_PROBLEM REQUIREMENTS_
Reproduce, with no changes, the line that contains "reads (64, 0x42C3420201C9, .decdelta" and all the lines that come after it in the records.

Dataset entries:
=====
-- ==== Sys2Proof/Tests/Slice0.lean ====
section
/-! SUPPORT. Tests: ill-formed terms refused, words written out from the encoding tables decoded, single results of the
manual's examples, and for each statement a state and operands that meet its hypotheses. -/

namespace Sys2Proof.Tests

open Sys2Proof Sys2Proof.Machine

set_option Elab.async false

/-! ## Operands -/

/-- No hint, no predicate, not uniform. -/
abbrev g0 : Guard := ⟨0, false, false, 0⟩
/-- Predicated on k1, which a launched weft holds at 0 (R91). -/
abbrev gk : Guard := ⟨0, false, false, 1⟩
/-- Uniform. -/
abbrev gu : Guard := ⟨0, true, false, 0⟩
abbrev v (n : BitVec 7) : Src := ⟨.v n, false⟩
abbrev s (n : BitVec 6) : Src := ⟨.s n, false⟩
abbrev k (n : BitVec 3) : Src := ⟨.k n, false⟩
abbrev z : Src := ⟨.zero, false⟩
abbrev lane : Src := ⟨.lane, false⟩

/-! ## Decoding: every constructor's word, from R17, R19, R38 and its own entry -/

/-- The bits decode to the instruction, and the instruction encodes to them. -/
def reads (p : Nat × Nat × Instr) : Bool :=
  decodeTableWord p.1 p.2.1 == some p.2.2 && p.2.2.wf && encodeBytes p.2.2 == some (natLe (p.1 / 8) p.2.1)

/-- integer: words written out from the encoding tables. -/
theorem test_decode_integer : (
  reads (64, 0x4000181008005, .iadd ⟨g0, ⟨true, false, false⟩, .v 1, v 2, .reg (v 3)⟩) &&
  reads (64, 0x4000181008009, .isub ⟨g0, ⟨true, false, false⟩, .v 1, v 2, .reg (v 3)⟩) &&
  reads (64, 0x4000181008011, .imul ⟨g0, ⟨true, false, false⟩, .v 1, v 2, .reg (v 3)⟩) &&
  reads (64, 0x4000181008015, .imulhi ⟨g0, ⟨true, false, false⟩, .v 1, v 2, .reg (v 3)⟩) &&
  reads (64, 0x400018100801D, .imin ⟨g0, ⟨true, false, false⟩, .v 1, v 2, .reg (v 3)⟩) &&
  reads (64, 0x4000181008021, .imax ⟨g0, ⟨true, false, false⟩, .v 1, v 2, .reg (v 3)⟩) &&
  reads (64, 0x1000000100800D, .ineg ⟨g0, ⟨false, false, true⟩, .v 1, v 2⟩) &&
  reads (64, 0x4000064808025, .iabs ⟨g0, ⟨true, false, false⟩, .v 1, lane⟩) &&
  reads (96, 0x7000C02000100801A, .imad ⟨g0, ⟨true, true, false⟩, .v 1, v 2, .imm 7, v 4⟩) &&
  reads (64, 0x4020181008029, .isel ⟨g0, ⟨true, false, false⟩, .v 1, v 2, .reg (v 3), v 4⟩) &&
  reads (64, 0xAC006400E1002D, .icmpk ⟨g0, true, true, .ge, .k 2, v 1, .reg z⟩) &&
  reads (64, 0x20000181008031, .icmp ⟨g0, false, false, .ne, .v 1, v 2, .reg (v 3)⟩) &&
  reads (64, 0xA8000181008035, .lea ⟨g0, true, 5, .v 1, v 2, .reg (v 3)⟩)) = true := by decide +kernel

/-- bitwise: words written out from the encoding tables. -/
theorem test_decode_bitwise : (
  reads (64, 0x4181008041, .and ⟨g0, .v 1, v 2, .reg (s 3)⟩) &&
  reads (64, 0x4181008045, .or ⟨g0, .v 1, v 2, .reg (s 3)⟩) &&
  reads (64, 0x4181008049, .xor ⟨g0, .v 1, v 2, .reg (s 3)⟩) &&
  reads (64, 0x4181008051, .andn ⟨g0, .v 1, v 2, .reg (s 3)⟩) &&
  reads (64, 0x100804D, .not ⟨g0, .v 1, v 2⟩) &&
  reads (64, 0x14000181008055, .shl ⟨g0, ⟨true, false, true⟩, .v 1, v 2, .reg (v 3)⟩) &&
  reads (96, 0x1F000400000100805A, .shr ⟨g0, ⟨true, false, false⟩, .v 1, v 2, .imm 31⟩) &&
  reads (96, 0x1F000400000100805E, .sar ⟨g0, ⟨true, false, false⟩, .v 1, v 2, .imm 31⟩) &&
  reads (96, 0x1F0004000001008062, .rot ⟨g0, ⟨true, false, false⟩, .v 1, v 2, .imm 31⟩) &&
  reads (96, 0x804000C000001008066, .bfx ⟨g0, ⟨true, true, false⟩, .v 1, v 2, .imm 0x0804⟩) &&
  reads (96, 0x804000401800100806A, .bfi ⟨g0, ⟨true, false, false⟩, .v 1, v 2, .imm 0x0804, v 3⟩) &&
  reads (64, 0x100806D, .popc ⟨g0, ⟨false, false, false⟩, .v 1, v 2⟩) &&
  reads (64, 0x1008071, .clz ⟨g0, ⟨false, false, false⟩, .v 1, v 2⟩) &&
  reads (64, 0x1008075, .ctz ⟨g0, ⟨false, false, false⟩, .v 1, v 2⟩) &&
  reads (64, 0x1008079, .brev ⟨g0, ⟨false, false, false⟩, .v 1, v 2⟩)) = true := by decide +kernel

/-- float: words written out from the encoding tables. -/
theorem test_decode_float : (
  reads (64, 0x24000181008081, .fadd ⟨g0, .f32, .rtz, .v 1, v 2, .reg (v 3)⟩) &&
  reads (64, 0x24000181008085, .fsub ⟨g0, .f32, .rtz, .v 1, v 2, .reg (v 3)⟩) &&
  reads (64, 0x24000181008089, .fmul ⟨g0, .f32, .rtz, .v 1, v 2, .reg (v 3)⟩) &&
  reads (64, 0x240001810080A9, .fdiv ⟨g0, .f32, .rtz, .v 1, v 2, .reg (v 3)⟩) &&
  reads (64, 0x5002018100808D, .ffma ⟨g0, .f64, .rna, .v 1, v 2, .reg (v 3), v 4⟩) &&
  reads (64, 0x8000181008091, .fmin ⟨g0, .f16, false, .v 1, v 2, .reg (v 3)⟩) &&
  reads (64, 0x84000181008095, .fmax ⟨g0, .f32, true, .v 1, v 2, .reg (v 3)⟩) &&
  reads (64, 0x4000001008099, .fabs ⟨g0, .f32, .fpctl, .v 1, v 2⟩) &&
  reads (64, 0x400000100809D, .fneg ⟨g0, .f32, .fpctl, .v 1, v 2⟩) &&
  reads (64, 0x40000010080B1, .frcp ⟨g0, .f32, .fpctl, .v 1, v 2⟩) &&
  reads (64, 0x40000010080B5, .frsq ⟨g0, .f32, .fpctl, .v 1, v 2⟩) &&
  reads (64, 0x40000010080B9, .fexp2 ⟨g0, .f32, .fpctl, .v 1, v 2⟩) &&
  reads (64, 0x40000010080BD, .flog2 ⟨g0, .f32, .fpctl, .v 1, v 2⟩) &&
  reads (64, 0x40000010080C1, .fsin ⟨g0, .f32, .fpctl, .v 1, v 2⟩) &&
  reads (64, 0x40000010080C5, .fcos ⟨g0, .f32, .fpctl, .v 1, v 2⟩) &&
  reads (64, 0x40000010080CD, .fclass ⟨g0, .f32, .fpctl, .v 1, v 2⟩) &&
  reads (64, 0x40000010080D5, .fgetexp ⟨g0, .f32, .fpctl, .v 1, v 2⟩) &&
  reads (64, 0x384000100E080A1, .fcmpk ⟨g0, .f32, .nan, .k 1, v 1, .reg (v 2)⟩) &&
  reads (64, 0x10C0001008180A5, .fcmp ⟨g0, .bf16, .lt, .v 3, v 1, .reg (v 2)⟩) &&
  reads (64, 0x340000010080AD, .fsqrt ⟨g0, .f32, .rup, .v 1, v 2⟩) &&
  reads (64, 0x340000010080C9, .frint ⟨g0, .f32, .rup, .v 1, v 2⟩) &&
  reads (96, 0x300440000010080D2, .fscale ⟨g0, .f32, .rdn, .v 1, v 2, .imm 3⟩) &&
  reads (64, 0x180001810080E1, .padd ⟨g0, .f16, .rne, .v 1, v 2, .reg (v 3)⟩) &&
  reads (64, 0x180001810080E5, .pmul ⟨g0, .f16, .rne, .v 1, v 2, .reg (v 3)⟩) &&
  reads (64, 0x1C0201810080E9, .pfma ⟨g0, .bf16, .rne, .v 1, v 2, .reg (v 3), v 4⟩) &&
  reads (64, 0x400201810080ED, .dot8F8 ⟨g0, .rdn, .v 1, v 2, v 3, v 4⟩) &&
  reads (64, 0x6401810080F1, .dot8I8 ⟨g0, .fpctl, .v 1, v 2, v 3, z⟩)) = true := by decide +kernel

/-- convert: words written out from the encoding tables. -/
theorem test_decode_convert : (
  reads (64, 0x6C000001018101, .cvt ⟨g0, 0xB, .rne, false, .v 3, v 2⟩) &&
  reads (64, 0x19801E401008105, .cvts ⟨g0, 6, .fpctl, .v 1, v 2, z, some (v 3)⟩) &&
  reads (64, 0xC000181008109, .pack ⟨g0, 3, .v 1, v 2, v 3⟩) &&
  reads (64, 0x3C00000100810D, .unpack ⟨g0, 15, .v 1, v 2⟩) &&
  reads (64, 0x5C000001008111, .settag ⟨g0, 0x17, .v 1, v 2⟩) &&
  reads (64, 0x1008115, .gettag ⟨g0, .v 1, v 2⟩) &&
  reads (64, 0x4000061808119, .cvtk ⟨g0, true, .v 1, k 3⟩) &&
  reads (64, 0x64808121, .mov ⟨g0, .v 1, lane⟩) &&
  reads (96, 0xFFFFFFFF0004000000008126, .movi96 ⟨g0, 1, .v 1, 0xFFFFFFFF⟩) &&
  reads (128, 0x3FB999999999999A000C000000008127, .movi128 ⟨g0, 3, .v 1, 0x3FB999999999999A⟩) &&
  reads (64, 0x620181008129, .sel ⟨g0, .v 1, v 2, v 3, k 4⟩) &&
  reads (64, 0x418100812D, .bcast ⟨g0, .v 1, v 2, s 3⟩) &&
  reads (64, 0x41608131, .movkFromScalar ⟨g0, .k 1, s 2⟩) &&
  reads (96, 0xFF0000000000608132, .movkImmediate ⟨g0, .k 1, 0xFF⟩) &&
  reads (64, 0x61408131, .movkToScalar ⟨g0, .s 1, k 2⟩) &&
  reads (64, 0x61E1608141, .kand ⟨g0, .k 1, k 2, k 3⟩) &&
  reads (64, 0x61E1608145, .kor ⟨g0, .k 1, k 2, k 3⟩) &&
  reads (64, 0x61E1608149, .kxor ⟨g0, .k 1, k 2, k 3⟩) &&
  reads (64, 0x6160814D, .knot ⟨g0, .k 1, k 2⟩) &&
  reads (64, 0x4000061408151, .kpopc ⟨g0, true, .s 1, k 2⟩)) = true := by decide +kernel

/-- lanes: words written out from the encoding tables. -/
theorem test_decode_lanes : (
  reads (64, 0x8000001008161, .vote ⟨g0, .same, .v 1, v 2⟩) &&
  reads (64, 0x61408165, .ballot ⟨g0, .s 1, k 2⟩) &&
  reads (96, 0x302AC00000100816A, .lxch ⟨g0, .flip, 2, 5, .v 1, v 2, .imm 3⟩) &&
  reads (64, 0x16800000100816D, .scan ⟨g0, .max, true, .f32, .v 1, v 2⟩) &&
  reads (64, 0x94000001408171, .reduce ⟨g0, .xor, .u64, .s 1, v 2⟩) &&
  reads (64, 0x4000001408175, .matchLanes ⟨g0, true, .s 1, v 2⟩) &&
  reads (64, 0x608179, .elect ⟨g0, .k 1⟩) &&
  reads (64, 0x618100817D, .compact ⟨g0, .v 1, v 2, k 3⟩)) = true := by decide +kernel

/-- control: words written out from the encoding tables. -/
theorem test_decode_control : (
  reads (96, 0xFFFFFFFE0024000000000182, .bra ⟨g0, 9, 0xFFFFFFFE⟩) &&
  reads (96, 0x100004000001000186, .brx ⟨g0, 1, v 2, 16⟩) &&
  reads (96, 0x8000000000040818A, .call ⟨g0, .s 1, 8⟩) &&
  reads (96, 0x8000400004140818A, .callR ⟨g0, .s 1, s 2, 8⟩) &&
  reads (64, 0x4080018D, .ret ⟨g0, s 1⟩) &&
  reads (64, 0x4000000000191, .join ⟨g0, 1⟩) &&
  reads (64, 0x1195, .exit ⟨⟨0, false, false, 2⟩⟩) &&
  reads (64, 0x199, .yield ⟨g0⟩) &&
  reads (64, 0x19D, .nop ⟨g0⟩) &&
  reads (64, 0x1A1, .brk ⟨g0, none⟩) &&
  reads (96, 0x500000000000001A6, .trap ⟨g0, some 5⟩) &&
  reads (64, 0x1A9, .rft ⟨g0⟩)) = true := by decide +kernel

/-- decodes: words written out from the encoding tables. -/
theorem test_decode_decodes : (
  reads (64, 0x44200420201C1, .decrle ⟨g0, true, .v 4, s 4, .s 4⟩) &&
  reads (64, 0x4280420201C5, .decbits ⟨g0, false, .v 4, s 4, .s 5⟩) &&
  reads (64, 0x42C3420201C9, .decdelta ⟨g0, false, .v 4, s 4, s 6, .s 5⟩) &&
  reads (64, 0x42C3420201CD, .decsign ⟨g0, .v 4, s 4, s 6, .s 5⟩)) = true := by decide +kernel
=====
_SOLUTION TO THIS PROBLEM_
  reads (64, 0x42C3420201C9, .decdelta ⟨g0, false, .v 4, s 4, s 6, .s 5⟩) &&
  reads (64, 0x42C3420201CD, .decsign ⟨g0, .v 4, s 4, s 6, .s 5⟩)) = true := by decide +kernel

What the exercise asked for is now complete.